Source data
- - -

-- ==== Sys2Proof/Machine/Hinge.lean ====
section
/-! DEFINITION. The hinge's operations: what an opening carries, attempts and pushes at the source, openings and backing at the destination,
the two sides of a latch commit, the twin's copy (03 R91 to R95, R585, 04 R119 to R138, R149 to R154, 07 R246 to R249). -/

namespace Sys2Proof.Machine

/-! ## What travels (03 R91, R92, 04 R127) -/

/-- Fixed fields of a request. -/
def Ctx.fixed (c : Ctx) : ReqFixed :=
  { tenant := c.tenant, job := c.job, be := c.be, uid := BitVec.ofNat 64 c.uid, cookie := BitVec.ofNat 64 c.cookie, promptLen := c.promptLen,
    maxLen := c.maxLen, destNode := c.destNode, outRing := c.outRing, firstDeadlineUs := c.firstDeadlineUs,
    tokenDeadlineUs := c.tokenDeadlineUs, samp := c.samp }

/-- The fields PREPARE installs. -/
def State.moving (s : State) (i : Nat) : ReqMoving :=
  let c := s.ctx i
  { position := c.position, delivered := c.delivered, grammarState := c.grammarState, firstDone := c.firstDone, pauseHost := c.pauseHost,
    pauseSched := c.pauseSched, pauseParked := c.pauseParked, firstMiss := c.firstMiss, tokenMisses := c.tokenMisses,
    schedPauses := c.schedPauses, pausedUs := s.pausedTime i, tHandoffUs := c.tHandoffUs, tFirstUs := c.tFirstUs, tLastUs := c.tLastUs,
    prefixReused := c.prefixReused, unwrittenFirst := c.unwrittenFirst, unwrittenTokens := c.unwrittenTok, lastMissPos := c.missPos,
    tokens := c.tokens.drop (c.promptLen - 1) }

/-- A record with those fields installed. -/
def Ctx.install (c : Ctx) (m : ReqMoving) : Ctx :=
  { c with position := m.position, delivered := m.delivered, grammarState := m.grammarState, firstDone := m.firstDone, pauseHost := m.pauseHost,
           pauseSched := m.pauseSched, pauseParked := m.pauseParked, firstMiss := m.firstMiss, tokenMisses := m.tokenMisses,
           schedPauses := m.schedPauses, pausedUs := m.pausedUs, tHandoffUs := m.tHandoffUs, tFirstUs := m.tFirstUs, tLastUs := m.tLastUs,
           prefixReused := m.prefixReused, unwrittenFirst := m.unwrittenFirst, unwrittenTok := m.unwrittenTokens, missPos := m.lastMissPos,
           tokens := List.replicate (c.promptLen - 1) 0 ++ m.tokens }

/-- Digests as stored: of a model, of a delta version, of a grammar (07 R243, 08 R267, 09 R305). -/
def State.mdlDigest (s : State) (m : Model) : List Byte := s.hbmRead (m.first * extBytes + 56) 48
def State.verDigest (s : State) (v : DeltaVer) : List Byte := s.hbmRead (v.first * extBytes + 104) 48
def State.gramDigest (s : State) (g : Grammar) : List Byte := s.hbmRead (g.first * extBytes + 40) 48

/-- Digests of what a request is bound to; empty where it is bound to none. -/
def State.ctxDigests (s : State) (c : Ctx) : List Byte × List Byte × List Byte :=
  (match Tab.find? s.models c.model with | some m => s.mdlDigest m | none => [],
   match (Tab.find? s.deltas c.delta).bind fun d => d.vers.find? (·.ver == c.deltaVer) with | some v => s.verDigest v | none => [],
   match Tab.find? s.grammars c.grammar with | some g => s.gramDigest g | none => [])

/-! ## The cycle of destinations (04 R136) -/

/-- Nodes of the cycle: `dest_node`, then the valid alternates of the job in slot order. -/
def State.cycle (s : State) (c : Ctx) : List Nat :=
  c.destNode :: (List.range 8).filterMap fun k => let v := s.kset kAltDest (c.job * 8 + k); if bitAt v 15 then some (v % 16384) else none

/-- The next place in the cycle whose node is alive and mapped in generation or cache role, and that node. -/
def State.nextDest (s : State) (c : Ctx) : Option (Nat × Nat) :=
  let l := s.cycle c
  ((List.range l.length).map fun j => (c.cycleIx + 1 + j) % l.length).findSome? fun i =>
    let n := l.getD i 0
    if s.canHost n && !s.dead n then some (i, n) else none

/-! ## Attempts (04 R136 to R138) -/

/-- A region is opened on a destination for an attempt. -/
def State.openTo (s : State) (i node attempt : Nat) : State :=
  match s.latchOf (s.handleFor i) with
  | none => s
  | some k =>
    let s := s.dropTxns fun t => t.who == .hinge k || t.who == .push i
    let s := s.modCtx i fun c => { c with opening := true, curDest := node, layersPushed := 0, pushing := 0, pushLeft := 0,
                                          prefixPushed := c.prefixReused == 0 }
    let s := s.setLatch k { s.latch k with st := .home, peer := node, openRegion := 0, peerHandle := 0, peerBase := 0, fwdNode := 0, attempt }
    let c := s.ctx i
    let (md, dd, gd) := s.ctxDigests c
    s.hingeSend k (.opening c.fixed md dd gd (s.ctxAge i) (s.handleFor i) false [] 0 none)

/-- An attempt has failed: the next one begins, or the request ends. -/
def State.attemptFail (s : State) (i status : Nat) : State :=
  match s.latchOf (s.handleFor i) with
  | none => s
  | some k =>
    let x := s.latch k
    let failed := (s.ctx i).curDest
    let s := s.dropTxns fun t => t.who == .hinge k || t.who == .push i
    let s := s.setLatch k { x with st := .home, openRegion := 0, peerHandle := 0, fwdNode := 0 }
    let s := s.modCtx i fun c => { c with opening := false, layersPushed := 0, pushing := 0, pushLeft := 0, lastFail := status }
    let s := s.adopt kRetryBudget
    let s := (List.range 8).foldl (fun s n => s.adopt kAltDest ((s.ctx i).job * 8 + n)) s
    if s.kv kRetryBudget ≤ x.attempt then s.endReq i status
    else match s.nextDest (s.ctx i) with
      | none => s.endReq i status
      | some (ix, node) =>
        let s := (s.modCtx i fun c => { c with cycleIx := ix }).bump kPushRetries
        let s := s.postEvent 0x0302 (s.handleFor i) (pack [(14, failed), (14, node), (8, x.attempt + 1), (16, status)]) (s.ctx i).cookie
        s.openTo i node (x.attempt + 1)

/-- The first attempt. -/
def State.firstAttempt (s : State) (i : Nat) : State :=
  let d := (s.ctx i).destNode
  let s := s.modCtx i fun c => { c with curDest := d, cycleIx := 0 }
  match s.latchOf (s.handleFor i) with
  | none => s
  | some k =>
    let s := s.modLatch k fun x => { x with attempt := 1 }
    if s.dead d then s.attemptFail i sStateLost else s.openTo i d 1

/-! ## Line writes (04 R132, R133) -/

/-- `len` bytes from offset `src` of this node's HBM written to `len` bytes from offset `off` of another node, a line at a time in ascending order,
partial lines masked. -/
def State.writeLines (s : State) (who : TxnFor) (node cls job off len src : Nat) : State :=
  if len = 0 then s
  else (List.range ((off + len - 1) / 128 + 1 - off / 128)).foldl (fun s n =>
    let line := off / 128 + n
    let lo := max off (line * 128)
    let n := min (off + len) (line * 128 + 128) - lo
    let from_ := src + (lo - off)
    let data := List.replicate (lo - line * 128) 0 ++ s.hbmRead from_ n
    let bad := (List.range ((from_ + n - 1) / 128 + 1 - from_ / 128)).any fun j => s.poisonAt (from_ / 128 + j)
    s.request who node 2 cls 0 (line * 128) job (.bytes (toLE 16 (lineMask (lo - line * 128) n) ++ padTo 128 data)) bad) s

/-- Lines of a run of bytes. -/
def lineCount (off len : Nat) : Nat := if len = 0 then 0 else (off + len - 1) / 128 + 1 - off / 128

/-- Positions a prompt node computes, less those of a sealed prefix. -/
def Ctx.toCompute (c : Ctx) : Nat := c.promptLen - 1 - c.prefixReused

- - -

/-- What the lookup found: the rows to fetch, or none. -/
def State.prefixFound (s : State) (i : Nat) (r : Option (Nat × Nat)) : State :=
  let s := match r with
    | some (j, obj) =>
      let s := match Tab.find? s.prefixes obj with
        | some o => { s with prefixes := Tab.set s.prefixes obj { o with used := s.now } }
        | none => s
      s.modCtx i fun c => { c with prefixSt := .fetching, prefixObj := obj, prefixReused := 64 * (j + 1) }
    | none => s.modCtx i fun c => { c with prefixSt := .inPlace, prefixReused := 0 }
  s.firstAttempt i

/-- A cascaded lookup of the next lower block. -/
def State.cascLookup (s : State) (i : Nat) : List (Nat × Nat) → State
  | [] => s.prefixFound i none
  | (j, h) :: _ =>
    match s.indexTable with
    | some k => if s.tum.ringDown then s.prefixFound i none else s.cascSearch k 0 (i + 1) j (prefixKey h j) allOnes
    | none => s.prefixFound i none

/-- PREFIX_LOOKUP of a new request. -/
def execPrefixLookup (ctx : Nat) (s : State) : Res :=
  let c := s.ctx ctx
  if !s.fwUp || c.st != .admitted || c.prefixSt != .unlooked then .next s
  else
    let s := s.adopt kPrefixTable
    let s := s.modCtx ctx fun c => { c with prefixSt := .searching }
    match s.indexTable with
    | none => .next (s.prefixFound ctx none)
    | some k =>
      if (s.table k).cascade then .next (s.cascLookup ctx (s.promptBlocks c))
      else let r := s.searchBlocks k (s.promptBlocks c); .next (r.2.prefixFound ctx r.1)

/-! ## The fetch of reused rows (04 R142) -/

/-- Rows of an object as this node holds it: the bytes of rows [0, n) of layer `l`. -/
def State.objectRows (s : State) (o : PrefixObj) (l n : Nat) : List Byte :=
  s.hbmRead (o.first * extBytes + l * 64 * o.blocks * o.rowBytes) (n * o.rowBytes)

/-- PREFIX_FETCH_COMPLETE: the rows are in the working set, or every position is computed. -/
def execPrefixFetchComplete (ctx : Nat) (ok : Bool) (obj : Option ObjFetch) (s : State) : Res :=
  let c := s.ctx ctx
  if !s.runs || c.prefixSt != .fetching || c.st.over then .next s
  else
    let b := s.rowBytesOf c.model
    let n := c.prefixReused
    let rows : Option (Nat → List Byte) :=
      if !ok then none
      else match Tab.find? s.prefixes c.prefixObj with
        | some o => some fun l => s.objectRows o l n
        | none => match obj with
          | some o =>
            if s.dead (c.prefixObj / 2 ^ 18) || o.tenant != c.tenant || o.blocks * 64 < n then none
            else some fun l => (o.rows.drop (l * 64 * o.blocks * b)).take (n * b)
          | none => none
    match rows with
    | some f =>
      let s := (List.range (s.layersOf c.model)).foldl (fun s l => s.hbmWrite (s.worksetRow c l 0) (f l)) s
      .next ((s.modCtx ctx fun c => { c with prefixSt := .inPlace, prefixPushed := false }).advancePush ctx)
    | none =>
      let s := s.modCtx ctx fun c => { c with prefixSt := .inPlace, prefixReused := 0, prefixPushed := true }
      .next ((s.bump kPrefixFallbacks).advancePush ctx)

- - -

▸ EXERCISE:
Wherever a line holds the word "those", copy that line out of the entries above.

▸ RESULT OF THIS EXERCISE:
/-- A record with those fields installed. -/
/-- Positions a prompt node computes, less those of a sealed prefix. -/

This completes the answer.